On Saturday we went from the comic musing of the QI Elves, who knew so much lurked in beards, via Tom Hollander and Andrew Davies talking about the recently aired drama A Poet in New York, to a celebration of the poetry of Dylan Thomas with Rob Brydon and friends. Now looking forward to 2015!
Alison Evans - Assistant Librarian
Thoroughly enjoyed our first visit to the Hay Festival - heard the amazing James Lovelock and utterly engaging Charlotte Higgins. Will definitely be back. However, must remember:
1. Plan ahead and book early
2.Bring wellies
3. (Most importantly) Do not leave glasses on car seat in 'park and ride' and spend the rest of the day having to be pointed in the general direction of the stage!
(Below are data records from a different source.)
/-- The reason with which Creamline refuses a Holm commit (R419): `s` as it is, `s'` as it will stand. -/
def creamReason (s s' : State) (n : Nat) : Option Nat :=
  let rs := regionsOn s' n
  let inside (r : Nat) : Bool :=
    let q := regionRect s' n r
    decide (q.x0 < q.x1) && decide (q.y0 < q.y1) && decide (q.x1 ≤ hAct s' n) && decide (q.y1 ≤ vAct s' n)
  let fits (r : Nat) : Bool :=
    let q := regionRect s' n r
    decide (q.x1 - q.x0 ≤ regionPitch s' n r) && decide (regionPitch s' n r ≤ 8192) && decide ((regionRange s' n r).1 + (regionRange s' n r).2 ≤ 0x200000) &&
      rs.all (fun p => p == r || !overlaps (regionRange s' n p).1 (regionRange s' n p).2 (regionRange s' n r).1 (regionRange s' n r).2)
  let same (a : Nat) : Bool := rd s a == rd s' a
  if 2 ≤ fld s' (Reg.CRL_CTRL n) Fld.CRL_CTRL_POLICY then some 0x20
  else if rs.all inside = false then some 0x21
  else if rs.all fits = false then some 0x22
  else if rs.all (fun r => decide (1 ≤ regionRind s' n r) && decide (regionRind s' n r ≤ 64)) = false then some 0x23
  else if (contractsOn s .cream n).isEmpty = false ∧ (same (Reg.CRL_REGEN n) && (regionsOn s n ++ rs).all (fun r =>
      same (Reg.CRL_Rr_POS n r) && same (Reg.CRL_Rr_SIZE n r) && same (Reg.CRL_Rr_BUF n r) && same (Reg.CRL_Rr_CFG n r))) = false then some 0x24
  else none

/-- R44. -/
def promptOk (s : State) (n : Nat) : Bool := !isPrompt s n || (decide (hAct s n ≤ 4096) && decide (vAct s n + 48 ≤ vTot s n))

/-- R384. -/
def cursorOk (s : State) (n : Nat) : Bool :=
  match cursorLayer s n with
  | none => true
  | some l =>
    let f := layerFormat s n l
    (layerVin s n l).isNone && (f == 1 || f == 2 || f == 6) && srcSize s n l == dstSize s n l && decide ((srcSize s n l).1 ≤ 256) && decide ((srcSize s n l).2 ≤ 256) &&
      rd s (Reg.Lx_BIND n l) == 0

/-- Step 5 of Table 12.3: KIND 1 only on a link configured for command mode or selective update. -/
def kindOk (s : State) (n : Nat) : Bool :=
  !flg s (Reg.TG_CTRL n) Fld.TG_CTRL_KIND || flg s (Reg.LNK_TXg_CFG n) Fld.LNK_TXg_CFG_DSI_CMD || flg s (Reg.LNK_TXg_CFG n) Fld.LNK_TXg_CFG_SU_EN

/-! ### Locked contracts and latches (R84) -/

/-- Is a configuration a timing change of an enabled output (R378, R425)? -/
def timingChange (s s' : State) (n : Nat) : Bool :=
  tgOn s n && tgOn s' n && (clockChange s s' n || rd s (Reg.TG_H0 n) != rd s' (Reg.TG_H0 n) || rd s (Reg.TG_H1 n) != rd s' (Reg.TG_H1 n) ||
    rd s (Reg.TG_V0 n) != rd s' (Reg.TG_V0 n) || rd s (Reg.TG_V1 n) != rd s' (Reg.TG_V1 n) ||
    flg s (Reg.TG_CTRL n) Fld.TG_CTRL_KIND != flg s' (Reg.TG_CTRL n) Fld.TG_CTRL_KIND)

/-- The usable window of a locked contract at a frame period. -/
def lockedW (c : Contract) (p : Nat) : Int := min ((p : Nat) : Int) (c.blk.deadline - c.blk.release)

/-- A locked contract with its densities at a frame period. -/
def refit (p : Nat) (c : Contract) : Contract :=
  let w := lockedW c p
  let d (cost : Nat) (r : Rate) : Nat := densityOf cost (w - (granularity c.blk.cls r : Nat))
  { c with shd := d c.cShd .shd, drb := d c.cDrb .drb, vat := d c.cost.vatBytes .vat, unit := densityOf c.units (w - 2000) }

/-- Is a contract locked to an output? -/
def lockedTo (n : Nat) (c : Contract) : Bool := c.blk.locked && c.blk.target == n

/-- The ledger with every contract locked to an output at a frame period. -/
def refitAll (n p : Nat) (s : State) : State :=
  { s with ledger := { s.ledger with contracts := s.ledger.contracts.map (fun c => if lockedTo n c then refit p c else c) } }

/-- Does the admission test pass again for the contracts locked to an output (R84)? -/
def lockedFit (s s' : State) (n : Nat) : Bool :=
  let p := framePeriod s' n
  let x := refitAll n p s
  (x.ledger.contracts.filter (lockedTo n)).all (fun c =>
    let pool := poolOf c.blk.cls c.fn
    ([Rate.shd, .drb, .vat] : List Rate).all (fun r => decide (poolUsed x pool r ≤ poolCap x pool r)) &&
    (c.tile == 0 || decide (((4 * c.tile : Nat) : Int) ≤ (shdKhz s : Int) * (lockedW c p - (granularity c.blk.cls .shd : Nat)))) &&
    (c.units == 0 || decide (((contractsOn x c.kind c.blk.target).map (fun y => y.unit)).sum ≤ 65536)))

/-- Does the LATCH check pass again for the signed COMMIT and CREAM items of an output (R84)? -/
def latchesFit (s : State) (n : Nat) : Bool :=
  (contractsOn s .commit n ++ contractsOn s .cream n).all (fun c =>
    match latchFrom s n (c.s0 + (if c.kind = .cream then c.params.getD 7 0 else 0)) with
    | some p => decide (p + pixelLag s n < (instWindow s c).2)
    | none => false)

/-! ### Demands and queue memory (R358, R381) -/

/-- The first party whose increase does not fit: resource, increase, free capacity. `s` holds the demands before the commit, `s'` with it pending. -/
def demandRefusal (s s' : State) : Option (Nat × Nat × Nat) :=
  let bad (p : Pool) (r : Rate) : Option (Nat × Nat × Nat) :=
    let a := poolUsed s p r
    let b := poolUsed s' p r
    if a < b ∧ poolFree s p r < b - a then some (r.code, b - a, poolFree s p r) else none
  ([(Pool.reserve, Rate.shd), (Pool.reserve, Rate.drb)] ++ (List.range 64).map (fun f => (Pool.share f, Rate.drb))).findSome? (fun x => bad x.1 x.2)

/-- Bytes of the frame queue of a configuration, in whole pages of 4 KiB. -/
def queueBytes (s : State) (n : Nat) : Nat :=
  if tgOn s n && !isPrompt s n then ceilDiv (queueDepth s n * (hAct s n * vAct s n * 4)) 4096 * 4096 else 0

/-- Take what a queue of some bytes still needs from the pool. -/
def growQueue (n need : Nat) (s : State) : Option State :=
  let have_ := extLen (outSt s n).queueExt
  if need ≤ have_ then some s
  else match takeExt s.mem.free 0x1000 (need - have_) with
    | some (got, rest) => some (setOut n (fun o => { o with queueExt := o.queueExt ++ got }) { s with mem := { s.mem with free := rest } })
    | none => none

/-- Return what the configuration in effect and those pending do not need. -/
def trimQueue (n : Nat) (s : State) : State :=
  let need := max (queueBytes s n) (queueBytes (pendApplied s n) n)
  let es := (outSt s n).queueExt
  if need < extLen es then toClear (subExt es need (extLen es - need)) (setOut n (fun o => { o with queueExt := subExt es 0 need }) s) else s

/-! ### COMMIT (R369 to R376) -/

/-- COMMIT (Table 3.6). -/
def opCommit : OpInfo := ⟨0x0303, (2, 0), .any, some .commit, false, .fixed 0, false⟩

/-- The holder that a session speaks for (R368). -/
def ctxHolder (c : Ctx) : Holder := if c.holm then ⟨true, 0⟩ else ⟨false, c.fn⟩

/-- Does a holder hold an object of an output? Holm holds the Creamline registers of every output. -/
def holdsAny (s : State) (n : Nat) (h : Holder) : Bool :=
  h.holm || holderOf s (outObj n) == some h || (List.range 8).any (fun l => holderOf s (layerObj n l) == some h)

/-- The pixel rates of the outputs as they will stand (Table 2.6, DEP). -/
def depRate (s' : State) : Nat := ((List.range 8).map (fun n => let x := pendApplied s' n; if tgOn x n then pclk x n else 0)).sum

/-- The reply of a COMMIT that reached the admission test and was refused (R375). -/
def commitNo (st : Status) (res er need avail reason : Nat) : List Byte := refusedReply st res er need avail ++ le 2 reason ++ le 2 0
Allison Jones, Library Assistant
It was with some trepidation that my husband and I jumped in the car and set off for the Hay Festival.  We are festival novices and with two children, aged 11 and 3, in hand we just didn’t know what to expect and were dreading the, “I’m bored”. 
Hayfever is the children’s programme at Hay and I have to say that the list of events was astounding.  I’m fortunate in having two children that love books and so it was very disappointing that my youngest was unable to attend any of the shows.  It does however give us something to look forward to in future years with authors such as Alison Brown, Tom Gates, Jacqueline Wilson and the 2011 – 13 Children’s Laureate Julia Donaldson.
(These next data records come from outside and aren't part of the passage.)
-- ==== Sys2Proof/Machine/AudioCore.lean ====
section
/-!
DEFINITION. AudioCore.lean: the arithmetic of the audio graph: conversion, gains, routes, mixing, the limiter, the attention tone (chapter 17).
-/

namespace Sys2Proof.Machine

open Sys2Proof

/-- Change the audio state. -/
def setAud (f : AudioState → AudioState) (s : State) : State := { s with aud := f s.aud }

/-- A host stream. -/
def streamOf (s : State) (a : Nat) : StreamRec := tget {} s.aud.streams a

/-- Show the number of buffers queued (AUD_Ss_STAT.QUEUED). -/
def showQueued (a : Nat) (s : State) : State := wrF (Reg.AUD_Ss_STAT a) Fld.AUD_Ss_STAT_QUEUED (streamOf s a).bufs.length s

/-- Change a host stream. -/
def setStream (a : Nat) (f : StreamRec → StreamRec) (s : State) : State :=
  showQueued a (setAud (fun x => { x with streams := tmod {} x.streams a f }) s)

/-- Is a stream open? -/
def streamIsOpen (s : State) (a : Nat) : Bool := flg s (Reg.AUD_Ss_CFG a) Fld.AUD_Ss_CFG_OPEN

/-- The source rate of a stream. -/
def streamRate (s : State) (a : Nat) : Nat := fld s (Reg.AUD_Ss_RATE a) Fld.AUD_Ss_RATE_RATE_HZ

/-! ### Conversion (R487) -/

/-- Saturate to 32 bits. -/
def sat32 (x : Int) : Int := clampI (-2147483648) 2147483647 x

/-- Round `n / d` to nearest, ties to even. -/
def divEven (n d : Nat) : Nat :=
  let q := n / d
  let r := n % d
  if 2 * r < d then q else if d < 2 * r then q + 1 else q + q % 2

/-- A stream sample in FP32 (Table 17.2). -/
def f32Sample (w : Nat) : Int :=
  let e := natBits w 30 23
  let f := natBits w 22 0
  let m := if e = 0 then f else f + 0x800000
  let k := if e = 0 then 1 else e
  -- the value is m × 2 ^ (k − 150); times 2 ^ 31
  let v : Nat := if e = 255 then (if f = 0 then 2 ^ 32 else 0) else if 119 ≤ k then m * 2 ^ min (k - 119) 64 else divEven m (2 ^ (119 - k))
  let x : Int := if w.testBit 31 then -(v : Int) else (v : Int)
  sat32 x

/-- A stream sample by its format (Table 17.2). -/
def streamSample (fmt : Nat) (bs : List Byte) : Int :=
  match fmt with
  | 0 => signedOf 16 (ofLe bs) * 65536
  | 1 => signedOf 24 (ofLe bs) * 256
  | 2 => signedOf 32 (ofLe bs)
  | _ => f32Sample (ofLe bs)

/-- Bytes of a sample (R489). -/
def sampleBytes (fmt : Nat) : Nat := if fmt = 0 then 2 else 4

/-- Bits of a width code: 16, 24 or 32 (Table 17.10). -/
def widthBits (c : Nat) : Nat := if c = 0 then 16 else if c = 1 then 24 else 32

/-- Slots of a TDM port. -/
def tdmSlots (s : State) (n : Nat) : Nat := fld s (Reg.AUD_TDMn_FMT n) Fld.AUD_TDMn_FMT_SLOTS + 1

/-- Is a TDM port enabled? -/
def tdmOn (s : State) (n : Nat) : Bool := flg s (Reg.AUD_TDMn_FMT n) Fld.AUD_TDMn_FMT_EN

/-- The word width of a sink (R501). -/
def sinkWidth (s : State) (k : Nat) : Nat :=
  if k < 8 then widthBits (fld s (Reg.AUD_TDMn_FMT k) Fld.AUD_TDMn_FMT_SAMPLE_W) else if k < 10 then 24 else 32

/-- The channels of a sink (Table 17.1). -/
def sinkChannels (s : State) (k : Nat) : Nat :=
  if k < 8 then tdmSlots s k else if k < 10 then 2 else fld s (Reg.AUD_Kk_CTRL k) Fld.AUD_Kk_CTRL_WB_CH

/-- The output word of width `w` (R501). -/
def toWidth (w : Nat) (y : Int) : Int :=
  if 32 ≤ w then y
  else
    let m : Int := (2 : Int) ^ (w - 1)
    clampI (-m) (m - 1) (asr (y + (2 : Int) ^ (31 - w)) (32 - w))

/-! ### Gains (R498) -/

/-- Is a gain register's element muted? MUTE of a sink acts on its sink gain. -/
def gainMuted (s : State) (off : Nat) : Bool :=
  if off < 0xF05000 then flg s (Reg.AUD_Ss_CTRL ((off - 0xF01000) / 0x200)) Fld.AUD_Ss_CTRL_MUTE
  else if off < 0xF05280 then flg s (Reg.AUD_Ie_CTRL ((off - 0xF05000) / 0x40)) Fld.AUD_Ie_CTRL_MUTE
  else if (off - 0xF06000) % 0x400 = 4 then flg s (Reg.AUD_Kk_CTRL ((off - 0xF06000) / 0x400)) Fld.AUD_Kk_CTRL_MUTE
  else false

/-- The gain that a gain register asks for. Every gain register has GAIN in bits [15:0] and RAMP in [22:16]. -/
def gainGoal (s : State) (off : Nat) : Nat := if gainMuted s off then 0 else natBits (rd s off).toNat 15 0

/-- The gain in effect. -/
def gainNow (s : State) (off : Nat) : Nat := match tget none s.aud.gains off with | some r => r.now | none => gainGoal s off

/-- Begin a gain's way from `g0` to what its register asks for, with the register's own RAMP. -/
def startRamp (s : State) (e : Nat × Nat) : State :=
  let goal := gainGoal s e.1
  let n := 96 * natBits (rd s e.1).toNat 22 16
  setAud (fun a => { a with gains := tput none a.gains e.1 (if n = 0 ∨ goal = e.2 then none else some ⟨e.2, e.2, goal, 0, n⟩) }) s

/-- A change of registers that bears on some gains. -/
def regain (offs : List Nat) (change : State → State) (s : State) : State :=
  (offs.map (fun o => (o, gainNow s o))).foldl startRamp (change s)

/-- The next frame of a ramp; one that has arrived is over. -/
def stepRamp (r : Ramp) : Option Ramp :=
  let j := r.made + 1
  if r.frames ≤ j then none
  else some { r with made := j, now := ((r.start : Int) + Int.tdiv (((r.goal : Int) - (r.start : Int)) * (j : Int)) (r.frames : Int)).toNat }

/-- Every ramp makes a frame. -/
def stepGains (a : AudioState) : AudioState :=
  { a with gains := a.gains.filterMap (fun e => match e.2 with
      | some r => (stepRamp r).map (fun x => (e.1, some x))
      | none => none) }

/-! ### Routes (R497) -/

/-- Is a source element open or enabled? -/
def elementLive (s : State) (e : Nat) : Bool :=
  if e < 32 then streamIsOpen s e
  else if e < 42 then flg s (Reg.AUD_Ie_CTRL (e - 32)) Fld.AUD_Ie_CTRL_ENABLE
  else if e = 42 then true
  else flg s (Reg.AUD_Kk_STAT (e - 64)) Fld.AUD_Kk_STAT_RUNNING

/-- The channels of an element. -/
def elementChannels (s : State) (e : Nat) : Nat :=
  if e < 32 then fld s (Reg.AUD_Ss_CFG e) Fld.AUD_Ss_CFG_CHANNELS
  else if e < 40 then tdmSlots s (e - 32)
  else if e < 43 then 1
  else sinkChannels s (e - 64)

/-- May a sink reach an element? Sink 10 is always Holm. -/
def mayReach (s : State) (k e : Nat) : Bool :=
  let sink := obj 6 (64 + k)
  if e < 42 then
    (if holmOwned s sink then true
     else if holmOwned s (obj 6 e) then false
     else decide (e < 32) || ((granteeOf s sink).isSome && granteeOf s (obj 6 e) == granteeOf s sink))
  else k == 10 && (e == 42 || (decide (64 ≤ e) && decide (e ≤ 74)))

/-- A route: it carries the element (none), or it is silent with ROUTE_DENIED or without it. -/
def routeOf (s : State) (k e ch : Nat) : Option Bool :=
  if mayReach s k e = false then some true
  else if elementLive s e = false then some false
  else if elementChannels s e ≤ ch then some true
  else none

/-- The sample of an element's channel as the mixer takes it: of a source, past 16 frames of conversion (R486); the tone, or what a sink emitted, for the writeback. -/
def mixerSample (s : State) (e ch : Nat) : Int :=
  if e < 42 then ((tget [] s.aud.delay e).getD 16 []).getD ch 0
  else if e = 42 then s.aud.toneNow.1
  else ((tget {} s.aud.sinks (e - 64)).emitted.getD ch 0) * (2 : Int) ^ (32 - sinkWidth s (e - 64))

/-- The channel gain of an element. -/
def elementGain (s : State) (e ch : Nat) : Nat :=
  if e < 32 then gainNow s (Reg.AUD_Ss_GAINc e ch) else if e < 42 then gainNow s (Reg.AUD_Ie_GAINc (e - 32) ch) else 4096

/-! ### Mixing (R499) -/

/-- What one mixer input adds to the accumulator, and whether its route is denied. -/
def mixInput (s : State) (k c i : Nat) : Int × Bool :=
  let w := rd s (Reg.AUD_Kk_SELc_i k c i)
  if getB w Fld.AUD_Kk_SELc_i_EN then
    (let e := getF w Fld.AUD_Kk_SELc_i_ELEMENT
     let ch := getF w Fld.AUD_Kk_SELc_i_CHANNEL
     match routeOf s k e ch with
     | some d => (0, d)
     | none =>
       let x := sat32 (asr (mixerSample s e ch * (elementGain s e ch : Int) + 2048) 12)
       (asr (x * (gainNow s (Reg.AUD_Kk_MGc_i k c i) : Int) + 2048) 12, false))
  else (0, false)

/-- z of a channel, whether a route is denied, whether z saturated. -/
def mixChannel (s : State) (k c : Nat) : Int × Bool × Bool :=
  let is := (List.range 8).map (mixInput s k c)
  let acc : Int := (is.map (fun x => x.1)).foldl (· + ·) 0
  let z := asr (acc * (gainNow s (Reg.AUD_Kk_GAIN k) : Int) + 2048) 12
  let q := clampI (-549755813888) 549755813887 z
  (q, is.any (fun x => x.2), q != z)

/-! ### The limiter (R500) and the adder (R503) -/

/-- T of a sink. -/
def limitT (s : State) (k : Nat) : Nat := 65536 * fld s (Reg.AUD_Kk_LIM k) Fld.AUD_Kk_LIM_THR

/-- The limiter's gain for the present frame. -/
def limitGain (s : State) (k : Nat) (zs : List (List Int)) (g : Nat) : Nat :=
  let t := limitT s k
  let m := zs.foldl (fun a f => f.foldl (fun a (z : Int) => max a z.natAbs) a) 0
  let r := if t < m then t * 1073741824 / m else 1073741824
  min r (g + 1073741824 / (96 * max 1 (fld s (Reg.AUD_Kk_LIM k) Fld.AUD_Kk_LIM_RELEASE)))

/-- y of a sample and whether the clamp held it. -/
def limitSample (t : Int) (g : Nat) (z : Int) : Int × Bool :=
  let y := asr (z * (g : Int) + 536870912) 30
  let q := clampI (-t) t y
  (q, q != y)

/-- Does the tone sound on a sink? -/
def toneOn (s : State) (k : Nat) : Bool := flg s Reg.AUD_ATT_STAT Fld.AUD_ATT_STAT_SOUNDING && (fld s Reg.AUD_ATT_SINKS Fld.AUD_ATT_SINKS_SINKS).testBit k

/-- d of R503 with the envelope e. -/
def duckOf (s : State) (e : Nat) : Int := 32768 + Int.tdiv (((fld s Reg.AUD_ATT_LEVEL Fld.AUD_ATT_LEVEL_DUCK : Int) - 32768) * (e : Int)) 192

/-- y′ (R503). -/
def addTone (s : State) (k : Nat) (y : Int) : Int :=
  if toneOn s k then sat32 (asr (y * duckOf s s.aud.toneNow.2) 15 + s.aud.toneNow.1) else y

/-! ### The attention tone (R502) -/

/-- The terms of the sine series from the `n`th on: `t` is the present term, scaled by 2 ^ 60, and `x2` the square of the angle. -/
def sineTail : Nat → Nat → Int → Int → Int
  | 0, _, _, _ => 0
  | fuel + 1, n, x2, t => t + sineTail fuel (n + 1) x2 (-(Int.tdiv (t * x2) (2 ^ 60)) / (((2 * n + 2) * (2 * n + 3) : Nat) : Int))

/-- round(32,767 × sin(2π × i / 1,024)) for i up to 256, a quarter of the circle. -/
def sineQuarter (i : Nat) : Int :=
  let x : Int := 3622009729038561421 * (i : Int) / 512
  roundShr (32767 * sineTail 14 0 (x * x / 2 ^ 60) x) 60

/-- S of the tone for the ten top bits of the phase. -/
def sineStep (i : Nat) : Int :=
  let j := i % 256
  match i / 256 % 4 with
  | 0 => sineQuarter j
  | 1 => sineQuarter (256 - j)
  | 2 => -(sineQuarter j)
  | _ => -(sineQuarter (256 - j))

/-- Steps of the sequence. -/
def toneSteps (s : State) : Nat := fld s Reg.AUD_ATT_CTRL Fld.AUD_ATT_CTRL_STEPS + 1
/-- FREQ of a step. -/
def toneFreq (s : State) (j : Nat) : Nat := fld s (Reg.AUD_ATT_STEPj j) Fld.AUD_ATT_STEPj_FREQ
/-- Frames of a step. -/
def toneFrames (s : State) (j : Nat) : Nat := 96 * fld s (Reg.AUD_ATT_STEPj j) Fld.AUD_ATT_STEPj_DUR

/-- Is the present repetition the last one? -/
def toneLastRep (s : State) (r : ToneRec) : Bool :=
  let n := fld s Reg.AUD_ATT_CTRL Fld.AUD_ATT_CTRL_REPEAT
  n != 0 && decide (n ≤ r.rep + 1)

/-- The envelope of a frame of a step. -/
def toneEnvelope (s : State) (r : ToneRec) : Nat :=
  let steps := toneSteps s
  if toneFreq s r.step = 0 then 0
  else
    let after : Bool := if r.step = 0 then r.rep == 0 || toneFreq s (steps - 1) == 0 else toneFreq s (r.step - 1) == 0
    let before : Bool := if steps ≤ r.step + 1 then toneLastRep s r || toneFreq s 0 == 0 else toneFreq s (r.step + 1) == 0
    let up := if after then min r.frame 192 else 192
    let down := if before then min (toneFrames s r.step - 1 - r.frame) 192 else 192
    min up down

/-- The tone sample. -/
def toneSample (s : State) (phase e : Nat) : Int :=
  Int.tdiv (sat32 ((fld s Reg.AUD_ATT_LEVEL Fld.AUD_ATT_LEVEL_LEVEL : Int) * sineStep (phase / 2 ^ 22) * 2) * (e : Int)) 192

/-- The tone after a frame. -/
def toneNext (s : State) (r : ToneRec) (phase : Nat) : ToneRec :=
  match r.fall with
  | some n => { r with phase := phase, frame := r.frame + 1, fall := some (n - 1), done := decide (n ≤ 1) }
  | none =>
    if r.frame + 1 < toneFrames s r.step then { r with frame := r.frame + 1, phase := phase }
    else if r.step + 1 < toneSteps s then { r with step := r.step + 1, frame := 0, phase := 0 }
    else if toneLastRep s r then { r with done := true }
    else { r with step := 0, frame := 0, phase := 0, rep := r.rep + 1 }

/-- One frame of the tone. -/
def toneFrame (s : State) : State :=
  match s.aud.tone with
  | none => setAud (fun a => { a with toneNow := (0, 0) }) s
  | some r =>
    if r.done then setAud (fun a => { a with toneNow := (0, 0) }) s
    else
      let phase := (r.phase + (toneFreq s r.step * 2 ^ 32 + 48000) / 96000) % 2 ^ 32
      let e := match r.fall with | some n => n - 1 | none => toneEnvelope s r
      let a := if toneFreq s r.step = 0 then 0 else toneSample s phase e
      setAud (fun x => { x with toneNow := (a, e), tone := some (toneNext s r phase) }) s

/-- Does a START pass its check (R502)? -/
def toneOk (s : State) : Bool := (List.range (toneSteps s)).all (fun j => decide (384 ≤ toneFrames s j) && decide (toneFreq s j ≤ 20000))

end Sys2Proof.Machine
end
A scaled down replica of Dylan Thomas’ writing shed greeted us at the entrance.  I wouldn’t have taken a second look but my eldest sone spent a good twenty minutes looking at the various artefacts within.  The pop up shed is touring the country as part of the centenary celebrations and is worth a peep if you are in its vicinity (  I can feel a trip to Laugharne looming.
Events wise my eldest and I had opted for Anthony Horowitz, the author of the Alex Rider series, Diamond Brothers and the Power of Five.  Horowitz was giving a talk on his recent bestseller, Russian Roulette, a prequel to Alex Rider which very much focuses on Alex’s arch nemis, Yassan Gregorovitch , a Russian assassin.  In truth I had not read any of his titles and was amazed at the volume of his writing.  He spoke briefly about his script writing for series such as Foyles War, Poirot and Midsummer Murders and the complications of fitting in a murder around a commercial break but he mainly addressed the formation of his books popular with children. He gave an insight into how he meticulously created plans when sketching stories, the development of his characters and amazingly how he successfully juggles two to three projects at a time – which he believes stems off writers block.  Throughout the hour he engaged and entertained his young audience with plots on how to successfully “blow up” people!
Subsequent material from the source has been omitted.